■ Raw data:
____________________

/-- The image's bytes: its header says how many. An image larger than the largest memory is cut to its header. -/
def State.readImage (s : State) (addr : Nat) : List Byte :=
  let size := ofLeBytes (s.homeBytes none (addr + 0x18) 8)
  s.homeBytes none addr (if size ≤ 2 ^ 40 then max size 0x50 else 0x50)

/-- Plant an image into a context: the status (R410), and the state after. A failed planting places nothing. -/
def State.plantImage (s : State) (ctx addr : Nat) : Nat × State :=
  let img := s.readImage addr
  let owned := (s.keyOf ctx).isSome
  match imageStatus owned img with
  | (0, ss) => (0, s.plantAll ctx img ss)
  | (code, _) => (code, s)

/-- The context can take an image: it lives, and holds no work. -/
def State.plantable (s : State) (ctx : Nat) : Bool :=
  (s.context ctx).any (fun c => !c.dead && c.saves == [] && !c.checkDue) && !(s.launches.any fun l => l.key.ctx == ctx) &&
    !(s.groups.any fun g => g.key.ctx == ctx) && !(s.queues.any fun q => q.ctx == ctx && q.prologue.isSome)

/-- PLANT (R408, R418). -/
def execPlant (ctx : Nat) (image : Nat) (s : State) : Host.Outcome State Fault Refusal :=
  .next (if !s.up then s
    else if !s.plantable ctx then { s with events := s.events ++ [.answer 5 false] }
    else
      let (code, s) := s.plantImage ctx image
      { s with events := s.events ++ [.plantStatus ctx code, .answer 5 (code == 0)] })

end Sys2Proof.Machine
end

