-- ==== Sys2Proof/Machine/Policy.lean ====
section
/-! DEFINITION. What every step first does of itself, who moves when the agenda names nobody (R2, R33), and the turns that are
no row of the table. -/

namespace Sys2Proof.Machine

/-! What the device does of itself at every step. -/

/-- Ring slots are watched (R366), quanta commit (R354), GROWs are tried again (R106, R107), what waits for a translation or a record is taken up again (R374,
R437), wounds are delivered and deadlines met (R272, R285), long waiting is counted (R43), what is due comes back to the cores
(R45), and a freeze that was asked for ends at its canonical point (R394). -/
def State.settle (s : State) : State :=
  let s := (s.contexts.map (·.num)).foldl State.commitQuanta s
  let s := s.watchRings.growTime.redTime.recordTime.lockTime.markLong.plantDue
  (s.contexts.map (·.num)).foldl State.finishFreeze s

/-! A warp's turn. -/

/-- Deterministic mode holds back the next instruction of a warp, which nothing enters before (R352, R355). -/
def State.warpGated (s : State) (w : Warp) : Bool :=
  let b := w.boundary
  (s.focus w.key).gated (s.nextSyncs w) && !b.woundDue && match b.candidate (s.hdrOf w.key.launch).det with
    | some k => ((b.splits[k]).bind (·.trap)).isNone
    | none => true
/-- A warp that is ready at its half: a split of it may issue, or a window of it closes. -/
def State.readyWarp (s : State) (w : Warp) : Bool :=
  s.mayIssue w && (w.dueWindow.isSome || ((w.boundary.candidate (s.hdrOf w.key.launch).det).isSome && !s.warpGated w))
/-- Two warps share a half of a core. -/
def Warp.sharesHalf (w v : Warp) : Bool := v.core == w.core && v.half == w.half
/-- YIELD has the warp passed over while another of its half is ready (R176). -/
def State.passedOver (s : State) (w : Warp) : Bool :=
  w.passed && s.warps.any fun v => v.key != w.key && w.sharesHalf v && !v.passed && s.readyWarp v
/-- The running warp issues, and takes its half's issue cycle: no warp of the half is passed over any longer. -/
def State.takesCycle (s : State) : State :=
  if s.warps.any fun v => v.passed && s.warp.sharesHalf v then s.modWarps s.warp.sharesHalf fun v => { v with passed := false } else s
/-- The state in which a fetched instruction executes: one that deterministic mode holds back takes no issue cycle. -/
def State.issuing (s : State) (i : Instr) : State := if s.gated (instrSyncs i) then s else s.takesCycle

/-- The next warp to issue, in rotation (R33): the first that is ready after the one that issued last. -/
def State.pick (s : State) : Option WarpKey :=
  ((s.others ++ [s.warp]).find? fun w => s.readyWarp w && !s.passedOver w).map (·.key)

/-! Accesses that were left to be performed later (R242 to R254). -/

/-- The `k`th write is performed, and before it the earlier ones of the same warp, or of the same stream's commands, that it
meets (R245). -/
def State.performLateAt (s : State) (k : Nat) : State :=
  match s.late[k]? with
  | none => s
  | some x =>
    let goes (y : LateWrite) : Bool :=
      y.group == x.group && y.warp == x.warp && y.stream == x.stream && x.spot.meets x.bytes.length y.spot y.bytes.length
    let due := (s.late.take k).filter goes ++ [x]
    due.foldl State.performLate { s with late := (s.late.take k).filter (fun y => !goes y) ++ s.late.drop (k + 1) }
/-- The access of a warp's `k`th outstanding long instruction is performed, or one of its halves. -/
def State.performLongAt (s : State) (w : WarpKey) (k : Nat) (h : Halves) : State :=
  match (s.warpAt w).bind (·.outstanding[k]?) with
  | none => s
  | some l => s.inSplit w l.split fun s =>
    let (l, s) := s.performOp l h
    s.modWarp fun w => { w with outstanding := w.outstanding.set k l }

/-! The device's turn: the first of its moves that can be made. -/

def moved : Host.Outcome State Fault Refusal → Option State
  | .next s => some s
  | _ => none

/-- The live warps, that which issued last at the end. -/
def State.byTurn (s : State) : List Warp := (s.others ++ [s.warp]).filter (·.live)
/-- A long instruction completes. -/
def State.longMove (s : State) : Option State :=
  (s.byTurn.find? fun w => w.outstanding.any fun l => !l.done).bind fun w => moved (execLongComplete w.key s)
/-- A reduction is performed. -/
def State.redMove (s : State) : Option State :=
  (s.byTurn.find? fun w => !w.reds.isEmpty && !(s.hdrOf w.key.launch).det).bind fun w => moved (execReductionPerform w.key s)

/-- A sleep that is over. -/
def State.sleepMove (s : State) : Option State :=
  (s.warps.findSome? fun w => (List.finRange 4).findSome? fun i => match w.splits[i] with
    | some p => (match p.wait with
      | .sleep t => if t ≤ s.now then some (w.key, i) else none
      | _ => none)
    | none => none).bind fun x => moved (execSleepExpiry x.1 x.2 s)

/-- The re-check of a fired monitor, or of one that is served by re-polling. -/
def State.monitorMove (s : State) (poll : Bool) : Option State :=
  (s.monitors.find? fun m => (if poll then m.poll else m.fired) && s.mayRecheck m.warp).bind fun m =>
    moved (if poll then execMonitorRepoll m.warp m.split s else execWaitcmpRecheck m.warp m.split s)

/-- The page engine's services. -/
def State.pageMove (s : State) : Option State :=
  (s.parks.find? fun p => p.cause == none || (p.cause == some .pagepool && s.poolCount p.ctx != 0)).bind fun p =>
    moved (if p.cause = none then execCowService p.id s else execPoolReplay p.id s)

/-- The next step of a stream's head command. -/
def State.commandMove (s : State) (g : Workgroup) (st : Fin 16) : Option State :=
  match (g.streams[st]).commands.head? with
  | none => none
  | some c =>
    if c.parked.isSome ∨ !s.engineRuns g.key then none
    else if c.fail.1 ≠ 0 then moved (execEngineCommandComplete g.key st s)
    else if !c.running then
      if g.tagState st c = .waiting ∨ (g.tagState st c = .ready ∧ s.startHeld g st c) then none
      else moved (execEngineCommandStart g.key st s)
    else if c.chunks ≤ c.progress then moved (execEngineCommandComplete g.key st s)
    else match c.kind with
      | .copy => moved (execCopyChunk g.key st s)
      | .mma => moved (execMmaChunkCommit g.key st s)
      | .coll => none
def State.engineMove (s : State) : Option State :=
  s.groups.findSome? fun g => (List.finRange 16).findSome? fun st => s.commandMove g st

/-- A collective whose slots are all in. -/
def State.collMove (s : State) : Option State :=
  (s.instances.find? fun i => s.collReady i && (!i.done || s.collCommands i.ctx i.group i.tag != [])).bind fun i =>
    moved (execCollInstanceComplete i.ctx i.group i.tag s)

/-- A launch whose completion had to wait. -/
def State.completionMove (s : State) : Option State :=
  (s.launches.find? fun l => decide (l.hdr.workgroups ≤ l.retired) && !s.queueParked l.queue && s.contextRuns l.key.ctx).map
    fun l => s.completeLaunch l.key

/-- The queues by priority, and within one in the order of their turns (R371). -/
def State.queueOrder (s : State) : List Nat :=
  (sortBy (fun a b => decide (b.priority < a.priority ∨ (a.priority = b.priority ∧ s.turnOf a ≤ s.turnOf b))) s.queues).map (·.num)
def State.frontMove (s : State) : Option State := s.queueOrder.findSome? s.queueMove

/-- A core for the next workgroup of a launch, or cores of one core-cluster for its next cluster (R31, R32). -/
def State.placeMove (s : State) : Option State :=
  (s.launches.find? s.placesNext).bind fun l =>
    let h := l.hdr
    if h.c = 0 then
      (List.range (Config.cores s.member)).findSome? fun core =>
        ((halfChoices h.warps).find? (s.hasRoom core h)).map fun x => s.placeGroup l.key core x
    else
      (List.range (Config.clusters s.member)).findSome? fun cc =>
        let room := ((List.range 8).map (8 * cc + ·)).filterMap fun c => ((halfChoices h.warps).find? (s.hasRoom c h)).map fun x => (c, x)
        let at_ := room.take h.clsize
        if h.clsize ≤ room.length then some (s.placeCluster l.key cc (at_.map (·.1)) (at_.map (·.2))) else none

/-- A checkpoint whose interval has gone by. -/
def State.checkpointMove (s : State) : Option State :=
  (s.contexts.find? fun c => s.checkpointDue c && !s.freezing c.num).bind fun c => moved (execCheckpoint c.num s)

/-- The oldest write that is not yet performed. -/
def State.lateMove (s : State) : Option State := if s.late = [] then none else some (s.performLateAt 0)
/-- The cluster cache that was used longest ago writes back what it holds and drops its copies. -/
def State.cacheMove (s : State) : Option State :=
  (s.caches.reverse.find? fun c => c.2 != []).map fun c => s.dropWhere c.1 fun _ => true

/-- The moves that the device can make, by kind. -/
def State.deviceMoves (s : State) : List (Option State) :=
  [s.longMove, s.redMove, s.lateMove, s.sleepMove, s.monitorMove false, s.pageMove, s.engineMove, s.collMove, s.completionMove,
   s.frontMove, s.placeMove, s.checkpointMove, s.monitorMove true, s.cacheMove]
/-- The first move that the device can make. The kinds take turns at being the first: no kind waits for ever for the others, so
that within finite time every agent of a scope sees its writes (R244). -/
def State.deviceMove (s : State) : Option State :=
  let k := s.now / 2 % s.deviceMoves.length
  (s.deviceMoves.drop k ++ s.deviceMoves.take k).findSome? id

/-! The turns that are no row of the table. -/

/-- Bytes the host writes at a physical address before or beside any context (R258). -/
def State.hostPhysical (s : State) (addr : Nat) (bytes : List Byte) : State :=
  let s := if Config.windowed s.member then
      (bytes.zipIdx).foldl (fun (s : State) b => s.memoryWrite Writer.device (addr + b.2) b.1) s
    else s.homeWrite Writer.device addr bytes
  s.healLines ((List.range bytes.length).map (addr + ·))

/-- Another member's contribution to an instance, to a slot of its own range (R427). -/
def State.peerContribute (s : State) (ctx group : Nat) (tag : Word) (slot : Nat) (vec : List Nat) : State :=
  match s.collGroup ctx group with
  | none => s
  | some g =>
    if !g.assigned.contains slot ∨ g.has s.selfPeer slot then s
    else
      let i := (s.instance? ctx group tag).getD ⟨ctx, group, tag, [], false⟩
      if (i.slot? slot).isSome then s else s.setInstance { i with slots := i.slots ++ [⟨slot, vec, none, 0⟩] }

/-- A holder's `k`th translation is replaced (R189). -/
def dropHeld (holder : Nat) : Nat → List TlbEntry → List TlbEntry
  | _, [] => []
  | k, t :: ts =>
    if t.core = holder then
      match k with
      | 0 => ts
      | k + 1 => t :: dropHeld holder k ts
    else t :: dropHeld holder k ts

/-- The L2 of a window member takes a copy of a byte (R258). -/
def State.l2Fill (s : State) (a : Nat) : State :=
  if Config.windowed s.member ∧ s.place a = .local ∧ (cacheGet s.l2 a).isNone then
    { s with l2 := cachePut s.l2 ⟨a, s.rawByte a, false, none, none, none, none, false⟩ }
  else s

def State.otherTurn (t : Turn) (s : State) : State :=
  match t with
  | .issue _ | .event _ | .issueLate _ | .eventLate _ | .hostCommand _ => s
  | .performWrite k => s.performLateAt k
  | .performLong w k h => s.performLongAt w k h
  | .reductionHalf w high => s.reductionHalf w high
  | .mmaRead g st => s.mmaRead g st
  | .elapse n => { s with now := s.now + n }
  | .scrub bytes => s.scrubSome bytes
  | .writeBack cl a => s.writeBackByte cl a
  | .dropCopy cl a => (s.writeBackByte cl a).dropCopyByte cl a
  | .l2WriteBack a => s.l2Back a false
  | .l2Drop a => s.l2Back a true
  | .l2Fill a => s.l2Fill a
  | .tlbDrop core k => { s with tlb := dropHeld core k s.tlb }
  | .xlatDrop cluster k => { s with xlats := dropHeld cluster k s.xlats }
  | .icacheDrop core => { s with icache := s.icache.filter fun x => x.core != core }
  | .eccTransient ctx => s.transientError ctx
  | .eccLine ctx line => s.lineError ctx line
  | .eccCache w sp line va => s.cacheError w sp line va
  | .eccFetch w sp => s.fetchError w sp
  | .eccL2 w sp line va => s.l2Error w sp line va
  | .eccL2Engine g st line => s.commandError g st fun _ s => s.dropL2 line
  | .eccEngine g st => s.engineError g st
  | .eccCore w sp addr => s.coreError w sp addr
  | .assignPeer num size =>
    if num < 256 ∧ size ≤ 2 ^ 41 then { s with peers := ⟨num, size, true⟩ :: s.peers.filter fun p => p.num != num } else s
  | .bringUp self => { s with selfPeer := self, up := s.up || s.scrubs == [] }
  | .hostPhys addr bytes => s.hostPhysical addr bytes
  | .contribute ctx group tag slot vec => s.peerContribute ctx group tag slot vec

end Sys2Proof.Machine
end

____________________

■ How to complete this task: Each line of the records above, from the first through the one containing "let size := ofLeBytes", is to be retyped exactly; no other line belongs.

■ Output of the task:
/-- The image's bytes: its header says how many. An image larger than the largest memory is cut to its header. -/
def State.readImage (s : State) (addr : Nat) : List Byte :=
  let size := ofLeBytes (s.homeBytes none (addr + 0x18) 8)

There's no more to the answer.